Stochastic Clock Attention for Aligning Continuous and Ordered Sequences
This addresses the need for better alignment models in sequence-to-sequence tasks like text-to-speech, offering a drop-in replacement that enhances performance for frame-synchronous targets.
The paper tackled the problem of aligning continuous and ordered sequences in attention mechanisms, which standard methods fail to enforce continuity or monotonicity for; the result was a novel attention framework using learned clocks that improved alignment stability and robustness to time-scaling, matching or improving accuracy in a Transformer text-to-speech testbed.

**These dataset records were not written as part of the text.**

/-- The distance field of the two bytes the encoder writes for a distance, whatever the first byte's high nibble is. -/
theorem distField_of_encoded (n : BitVec 4) (d : BitVec 12) :
    distField (n ++ d.extractLsb' 8 4) (d.extractLsb' 0 8) = d := by
  unfold distField
  rw [lowNibble_append]
  exact BitVec.extractLsb'_append_extractLsb'

theorem distField_toNat (b1 b2 : Byte) : (distField b1 b2).toNat = b1.toNat % 16 * 256 + b2.toNat := by
  unfold distField
  rw [toNat_append_eq_add, BitVec.extractLsb'_toNat, Nat.shiftRight_zero]
  rfl

/-- The two bytes that hold a distance, below the nibble `n` (R102, R103). -/
theorem distBytes_toNat (n : BitVec 4) {dist : Nat} (h : dist ≤ 0xFFF) :
    (n ++ (BitVec.ofNat 12 dist).extractLsb' 8 4 : Byte).toNat = n.toNat * 16 + dist / 256 ∧
      ((BitVec.ofNat 12 dist).extractLsb' 0 8).toNat = dist % 256 := by
  have hd : (BitVec.ofNat 12 dist).toNat = dist := by rw [BitVec.toNat_ofNat]; omega
  constructor
  · rw [toNat_append_eq_add, BitVec.extractLsb'_toNat, hd, Nat.shiftRight_eq_div_pow]
    omega
  · rw [BitVec.extractLsb'_toNat, hd, Nat.shiftRight_zero]

theorem be32_toNat (b0 b1 b2 b3 : Byte) :
    (be32 b0 b1 b2 b3).toNat = b0.toNat * 2 ^ 24 + b1.toNat * 2 ^ 16 + b2.toNat * 2 ^ 8 + b3.toNat := by
  unfold be32
  rw [toNat_append_eq_add, toNat_append_eq_add, toNat_append_eq_add]
  omega

theorem be32_of_be32Bytes (v : Word) :
    be32 (v.extractLsb' 24 8) (v.extractLsb' 16 8) (v.extractLsb' 8 8) (v.extractLsb' 0 8) = v := by
  apply BitVec.eq_of_toNat_eq
  simp only [be32_toNat, BitVec.extractLsb'_toNat, Nat.shiftRight_eq_div_pow]
  omega

/-- A byte of a big-endian word, cut out by division where `k` bits stand below it. -/
theorem extractLsb'_be32_eq {b0 b1 b2 b3 b : Byte} (k : Nat)
    (h : (b0.toNat * 2 ^ 24 + b1.toNat * 2 ^ 16 + b2.toNat * 2 ^ 8 + b3.toNat) / 2 ^ k % 2 ^ 8 = b.toNat) :
    (be32 b0 b1 b2 b3).extractLsb' k 8 = b := by
  apply BitVec.eq_of_toNat_eq
  rw [BitVec.extractLsb'_toNat, be32_toNat, Nat.shiftRight_eq_div_pow, h]

theorem be32Bytes_be32 (b0 b1 b2 b3 : Byte) : be32Bytes (be32 b0 b1 b2 b3) = [b0, b1, b2, b3] := by
  unfold be32Bytes
  rw [extractLsb'_be32_eq (b := b0) 24 (by omega), extractLsb'_be32_eq (b := b1) 16 (by omega),
    extractLsb'_be32_eq (b := b2) 8 (by omega), extractLsb'_be32_eq (b := b3) 0 (by omega)]

end Sys2Proof
end

section
/-! What the decoder reads from each item's bytes, and what the bytes of an answer were (30_encoding R90 to R113). -/

namespace Sys2Proof

variable {bs rest : List Byte} {i : Instr} {b1 b2 b3 : Byte}

theorem decodeBackRef_of_highNibble_ne_zero (h : b1.extractLsb' 4 4 ≠ 0) :
    decodeBackRef (b1 :: b2 :: rest) = .ok (.ref2 (b1.extractLsb' 4 4) (distField b1 b2), rest) :=
  if_pos (bne_iff_ne.mpr h)

theorem decodeBackRef_of_highNibble_eq_zero (h : b1.extractLsb' 4 4 = 0) :
    decodeBackRef (b1 :: b2 :: b3 :: rest) = .ok (.ref3 (distField b1 b2) b3, rest) :=
  if_neg fun hne => bne_iff_ne.mp hne h

theorem decodeHeader_encode (size : Word) : decodeHeader (encode (.hdr size) ++ rest) = .ok (.hdr size, rest) :=
  congrArg (fun v => Except.ok (Instr.hdr v, rest)) (be32_of_be32Bytes size)

theorem decodeCommandBytes_be32Bytes (w : Word) :
    decodeCommandBytes (be32Bytes w ++ rest) = (decodeCommand w).map fun i => (i, rest) :=
  congrArg (fun v => (decodeCommand v).map fun i => (i, rest)) (be32_of_be32Bytes w)

theorem decodeCodeByte_ok (h : decodeCodeByte bs = .ok (i, rest)) : ∃ k, bs = k :: rest ∧ i = .code k := by
  cases bs with
  | nil => cases h
  | cons k bs => cases h; exact ⟨k, rfl, rfl⟩

theorem decodeLiteral_ok (h : decodeLiteral bs = .ok (i, rest)) : ∃ v, bs = v :: rest ∧ i = .lit v := by
  cases bs with
  | nil => cases h
  | cons v bs => cases h; exact ⟨v, rfl, rfl⟩

theorem decodeBackRef_ok (h : decodeBackRef bs = .ok (i, rest)) :
    (∃ b1 b2, bs = b1 :: b2 :: rest ∧ b1.extractLsb' 4 4 ≠ 0 ∧ i = .ref2 (b1.extractLsb' 4 4) (distField b1 b2)) ∨
    (∃ b1 b2 b3, bs = b1 :: b2 :: b3 :: rest ∧ b1.extractLsb' 4 4 = 0 ∧ i = .ref3 (distField b1 b2) b3) := by
  match bs with
  | [] | [_] => cases h
  | b1 :: b2 :: tail =>
    by_cases hn : b1.extractLsb' 4 4 = 0
    · match tail with
      | [] => rw [decodeBackRef, if_neg fun hne => bne_iff_ne.mp hne hn] at h; cases h
      | b3 :: tail =>
        rw [decodeBackRef_of_highNibble_eq_zero hn] at h
        cases h
        exact .inr ⟨b1, b2, b3, rfl, hn, rfl⟩
    · rw [decodeBackRef_of_highNibble_ne_zero hn] at h
      cases h
      exact .inl ⟨b1, b2, rfl, hn, rfl⟩
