-- ==== Sys2Proof/Machine/Mapper.lean ====
section
/-! DEFINITION. The datetime mapper: its two functions and the two commands that expose them (42_mapper.md). -/

namespace Sys2Proof.Machine

/-- `decodeDT(M)` (R140). In 24-hour mode the hour byte is decoded whole and pm is 0. M[7] is not read. -/
def decodeDT (m : Mirror) : Datetime where
  second := decodeBcd (m.sec &&& 0x7F)
  minute := decodeBcd m.min
  mode12h := m.hourMode12
  pm := m.hourMode12 && m.hourPm
  hour := if m.hourMode12 then decodeBcd (m.hour &&& 0x9F) else decodeBcd m.hour
  day := decodeBcd m.day
  month := decodeBcd m.mon
  year := (decodeBcd m.year).setWidth 16 + BitVec.ofNat 16 Config.centuryBase
  weekday := m.wday

/-- The hour byte encodeDT writes (R142). The pm bit comes from dt.pm alone, never from the size of dt.hour. -/
def encodeHour (dt : Datetime) : Byte :=
  if dt.mode12h then
    let h := dt.hour.toNat % 12
    0x40 ||| (if dt.pm then 0x20 else 0x00) ||| encodeBcd (BitVec.ofNat 8 (if h = 0 then 12 else h))
  else encodeBcd (BitVec.ofNat 8 (dt.hour.toNat % 24))

/-- `encodeDT(M, dt)` (R142): time fields wrap, calendar fields clamp (R145), CH and M[7] are kept. -/
def encodeDT (m : Mirror) (dt : Datetime) : Mirror where
  sec := (m.sec &&& 0x80) ||| encodeBcd (BitVec.ofNat 8 (dt.second.toNat % 60))
  min := encodeBcd (BitVec.ofNat 8 (dt.minute.toNat % 60))
  hour := encodeHour dt
  wday := BitVec.ofNat 8 (clamp dt.weekday.toNat 1 7)
  day := encodeBcd (BitVec.ofNat 8 (clamp dt.day.toNat 1 31))
  mon := encodeBcd (BitVec.ofNat 8 (clamp dt.month.toNat 1 12))
  year := encodeBcd (BitVec.ofNat 8 (dt.year.toNat % 100))
  ctl := m.ctl

/-- DT_DECODE (R141). -/
def execDtDecode (s : State) : Host.Outcome State Fault Refusal :=
  .next (finish .success { s with dtOut := decodeDT s.mirror })

/-- DT_ENCODE (R143), with DT_IN as sampled at acceptance. -/
def execDtEncode (s : State) : Host.Outcome State Fault Refusal :=
  .next (finish .success { s with mirror := encodeDT s.mirror s.dtIn })

end Sys2Proof.Machine
end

We formulate an attention mechanism for continuous and ordered sequences that explicitly functions as an alignment model, which serves as the core of many sequence-to-sequence tasks. Standard scaled dot-product attention relies on positional encodings and masks but does not enforce continuity or monotonicity, which are crucial for frame-synchronous targets. We propose learned nonnegative \emph{clocks} to source and target and model attention as the meeting probability of these clocks; a path-integral derivation yields a closed-form, Gaussian-like scoring rule with an intrinsic bias toward causal, smooth, near-diagonal alignments, without external positional regularizers. The framework supports two complementary regimes: normalized clocks for parallel decoding when a global length is available, and unnormalized clocks for autoregressive decoding -- both nearly-parameter-free, drop-in replacements. In a Transformer text-to-speech testbed, this construction produces more stable alignments and improved robustness to global time-scaling while matching or improving accuracy over scaled dot-product baselines. We hypothesize applicability to other continuous targets, including video and temporal signal modeling.